Ah well. What would we possibly find to do if not argue about things.

16 minutes ago, JKL33 said:

 

Well, it moves that hour of daylight from "getting ready for work time" to "personal time" for a lot of people.

The experts quite dramatic.

I am no expert but I suspect standard time significantly contributes significantly to depression/SAD in some areas of the country. It's hard to care about "jet lag" (not even a real one such as one would experience when traveling to/from areas with the exact opposite of one's usual sleep/wake rhythms) and the minutiae of circadian rhythm if the bottom line is that there is almost ZERO daylight when one is done with the work day. Many people find that not remotely pleasant. It also seems counterintuitive to our more recent acknowledgements of need for self-care in that the suggestion of (only) needing daylight for the purposes of getting the work day started seems like someone else's version of a good idea, not the workers who are driving home in the dark/dusk at 5 pm with plenty of waking hours left in the day.

I also do not imagine that early dusk benefits our obesity problem. Again, no expertise--just my feeling.

They also say that this change could contribute to depression due to the perpetual "jet lag" and incorrect exposure to daylight. I guess they're the experts, but we seem to have hefty incidence of depression at baseline so it seems unlikely that more personal-time/after-work daylight is going to worsen that.

Ah well.

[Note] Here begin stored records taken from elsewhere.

-- ==== Sys2Proof/Machine/Convert.lean ====
section
/-! DEFINITION. The `CV` family: conversions, quantisation, expansion, bit planes and `AMAXRD` (R221 to R227, R428). -/

namespace Sys2Proof.Machine

/-- The value of a constant in a floating-point operand (R141): exact for an integer, else rounded to the format, which R141
says for `F32`, `F16` and `BF16` (log 81). -/
def constVal (t : Ty) (c : Nat) : FVal :=
  if c ≤ 48 then FVal.ofInt (constInt c) else (fmtOf t).value (constFp (fmtOf t) c)

/-- The code of a constant as an element: in an 8-bit or 4-bit floating-point format that of its value (R141), and where the format
does not hold the value that of its nearest (log 81, DESIGN CHOICE). -/
def constElem (t : Ty) (c : Nat) : Nat :=
  match t with
  | .e4m3 | .e5m2 | .mxf4 => (convertTo t .rne true false (constVal t c)).1
  | _ => constOf t c

/-- Element `pos` of a source under its type (R222). An inline constant is the element itself, whatever `SPOS` holds
(log 81, DESIGN CHOICE). -/
def Iss.elem (i : Iss) (t : Ty) (x : Src) (pos l : Nat) : Nat :=
  match x with
  | .c n => constElem t n.toNat
  | _ => (if t.bits = 64 then i.raw64 x l else i.raw32 x l) / 2 ^ (t.bits * pos) % 2 ^ t.bits

/-- The exact value of an element of a source. -/
def Iss.elemValue (i : Iss) (t : Ty) (x : Src) (pos l : Nat) : FVal :=
  match x with
  | .c n => if t.isInt || t == .s4 then elemVal t (i.elem t x pos l) else constVal t n.toNat
  | _ => elemVal t (i.elem t x pos l)

/-- A register with bits of width `w` at position `pos` replaced (R222). -/
def insertAt (old w pos r : Nat) : Nat :=
  old % 2 ^ (w * pos) + r % 2 ^ w * 2 ^ (w * pos) + old / 2 ^ (w * pos + w) * 2 ^ (w * pos + w)

/-- A conversion: `pre` updates a lane's state first, `f` gives each active lane's result of type `o.to` and its flags; the
result is inserted at `DPOS`, or written under R65 (R222). -/
def Iss.convert (i : Iss) (h : Hdr) (o : CvOp) (pre : Nat → Fold → Fold) (f : Nat → Nat × W32) : State :=
  let ls := lanes (i.active h)
  let s1 := i.modFold i.s fun x => ls.foldl (fun y l => pre l y) x
  let val (l : Nat) : Nat := if o.ins then insertAt (i.vreg o.dst.toNat l).toNat o.dty.bits o.dpos (f l).1 else (f l).1
  let res := ls.map fun l => ({ lane := l, val := val l, flags := (f l).2 } : LaneRes)
  i.finish (i.put s1 (wbOf h (if o.ins then .b32 else o.dty) o.dst) res) (LaneRes.flagsOf res)

/-- The advanced stochastic-rounding state of a lane (R120). -/
def Iss.srNext (i : Iss) (l : Nat) : W32 := srStep (Map.get 0 i.x.srstate (i.thread l))

/-- Under SR the state of an active lane advances once (R120). -/
def Iss.stepSr (i : Iss) (rm : Rm) (ok : Bool) (l : Nat) (x : Fold) : Fold :=
  if ok && i.usesSr rm then { x with srstate := Map.set 0 x.srstate (i.thread l) (i.srNext l) } else x

/-- `SR.AMAX` and `NANSEEN` of a lane after an update (R125). -/
def Iss.stepAmax (i : Iss) (l : Nat) (v : FVal) (x : Fold) : Fold :=
  let u := amaxUpdate (Map.get 0 x.amax (i.thread l)) v
  ({ x with amax := Map.set 0 x.amax (i.thread l) u.1 } : Fold).orFlags (i.thread l) u.2

/-- The types to which a conversion accepts SR (R121). -/
def Ty.takesSr (t : Ty) : Bool :=
  match t with
  | .f16 | .bf16 | .e4m3 | .e5m2 | .mxf4 => true
  | _ => false

/-- The rounding of a conversion in a lane. -/
def Iss.cvMode (i : Iss) (o : CvOp) (l : Nat) : Mode := i.mode o.rm (if Ty.takesSr o.dty then some (i.srNext l) else none)

/-- The scale of a `VCVT` (R223). -/
def Iss.cvtScale (i : Iss) (o : CvOp) (l : Nat) : FVal :=
  if !o.scen then .pow2 0
  else if o.frm = .mxf4 then e8m0 (i.raw32 o.scl l % 256)
  else (fmtOf .f32).value (i.opnd .f32 o.scl l)

/-- `VCVT` (R223). -/
def execVcvt (h : Hdr) (o : CvOp) (s : State) : Host.Outcome State Fault Refusal :=
  onFrag s fun i => i.convert h o (i.stepSr o.rm (Ty.takesSr o.dty)) fun l =>
    let v := i.elemValue o.frm o.sa o.spos l
    if o.frm.isInt && o.dty.isInt then
      cvtIntInt o.sat o.dty.signed o.dty.bits (ival o.frm.signed o.frm.bits (i.elem o.frm o.sa o.spos l))
    else convertTo o.dty (i.cvMode o l) o.sat v.isSig (v.mul (i.cvtScale o l))

/-- The factor of a `VQNT` (R124, R224). -/
def Iss.qntScale (i : Iss) (o : CvOp) (l : Nat) : FVal :=
  if o.dty = .mxf4 then e8m0inv (i.raw32 o.scl l % 256) else (fmtOf .f32).value (i.opnd .f32 o.scl l)

/-- `VQNT` (R224). -/
def execVqnt (h : Hdr) (o : CvOp) (s : State) : Host.Outcome State Fault Refusal :=
  onFrag s fun i =>
    let src (l : Nat) : FVal := i.elemValue o.frm o.sa o.spos l
    let pre (l : Nat) (x : Fold) : Fold := i.stepSr o.rm true l (if o.amx then i.stepAmax l (src l) x else x)
    i.convert h o pre fun l =>
      convertTo o.dty (i.cvMode o l) o.sat (src l).isSig ((src l).mul (i.qntScale o l))

/-- `VEXPD`: exact, without flags (R118, R225). -/
def execVexpd (h : Hdr) (o : CvOp) (s : State) : Host.Outcome State Fault Refusal :=
  onFrag s fun i => i.convert h o (fun _ x => x) fun l =>
    ((convertTo o.dty .rne false false (i.elemValue o.frm o.sa o.spos l)).1, 0)

/-- The lane group of R226: its length, and the lanes of it that are members. -/
def Iss.planeGroup (i : Iss) : Nat := min i.w 32

/-- `VBPK` (R226). -/
def execVbpk (h : Hdr) (o : CvOp) (s : State) : Host.Outcome State Fault Refusal :=
  onFrag s fun i => i.convert h o (fun _ x => x) fun l =>
    let n := i.planeGroup
    let p := l % n
    let bitOf' (k : Nat) : Nat :=
      let j := l / n * n + k
      if i.g.members.getLsbD j && bit (i.elem o.frm o.sa o.spos j) p then 2 ^ k else 0
    (if p < o.frm.bits then sumNat ((List.range n).map bitOf') else 0, 0)

/-- `VBUNPK` (R226). -/
def execVbunpk (h : Hdr) (o : CvOp) (s : State) : Host.Outcome State Fault Refusal :=
  onFrag s fun i => i.convert h o (fun _ x => x) fun l =>
    let n := i.planeGroup
    let bitOf' (k : Nat) : Nat :=
      let j := l / n * n + k
      if i.g.members.getLsbD j && bit (i.raw32 o.sa j) (l % n) then 2 ^ k else 0
    (sumNat ((List.range o.dty.bits).map bitOf'), 0)

/-- `AMAXRD` reads and clears `SR.AMAX`, and with `.NAN` the flag as well (R227). -/
def execAmaxrd (h : Hdr) (o : CvOp) (s : State) : Host.Outcome State Fault Refusal :=
  onFrag s fun i =>
    let nan := o.md.toNat % 2 == 1
    let flags (l : Nat) : W32 := Map.get 0 i.x.flags (i.thread l)
    let pre (l : Nat) (x : Fold) : Fold :=
      { x with amax := Map.set 0 x.amax (i.thread l) 0,
               flags := if nan then Map.set 0 x.flags (i.thread l) (flags l &&& ~~~flNANSEEN) else x.flags }
    i.convert h { o with md := 0 } pre fun l =>
      let v := (Map.get 0 i.x.amax (i.thread l)).toNat
      (if nan then v % 2 ^ 31 + (if flags l &&& flNANSEEN != 0 then 2 ^ 31 else 0) else v, 0)

end Sys2Proof.Machine
end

What would we possibly find to do if not argue about things.

I tend to think our baseline depression is more linked to the treadmill, capitalist life styles that keep the majority humping just to afford shelter, food and transportation with little time or resources for recreation and little hope for something better. Sanjay Gupta produced a documentary that makes a case that our problems with obesity and opiate abuse is more related to despair than we might prefer.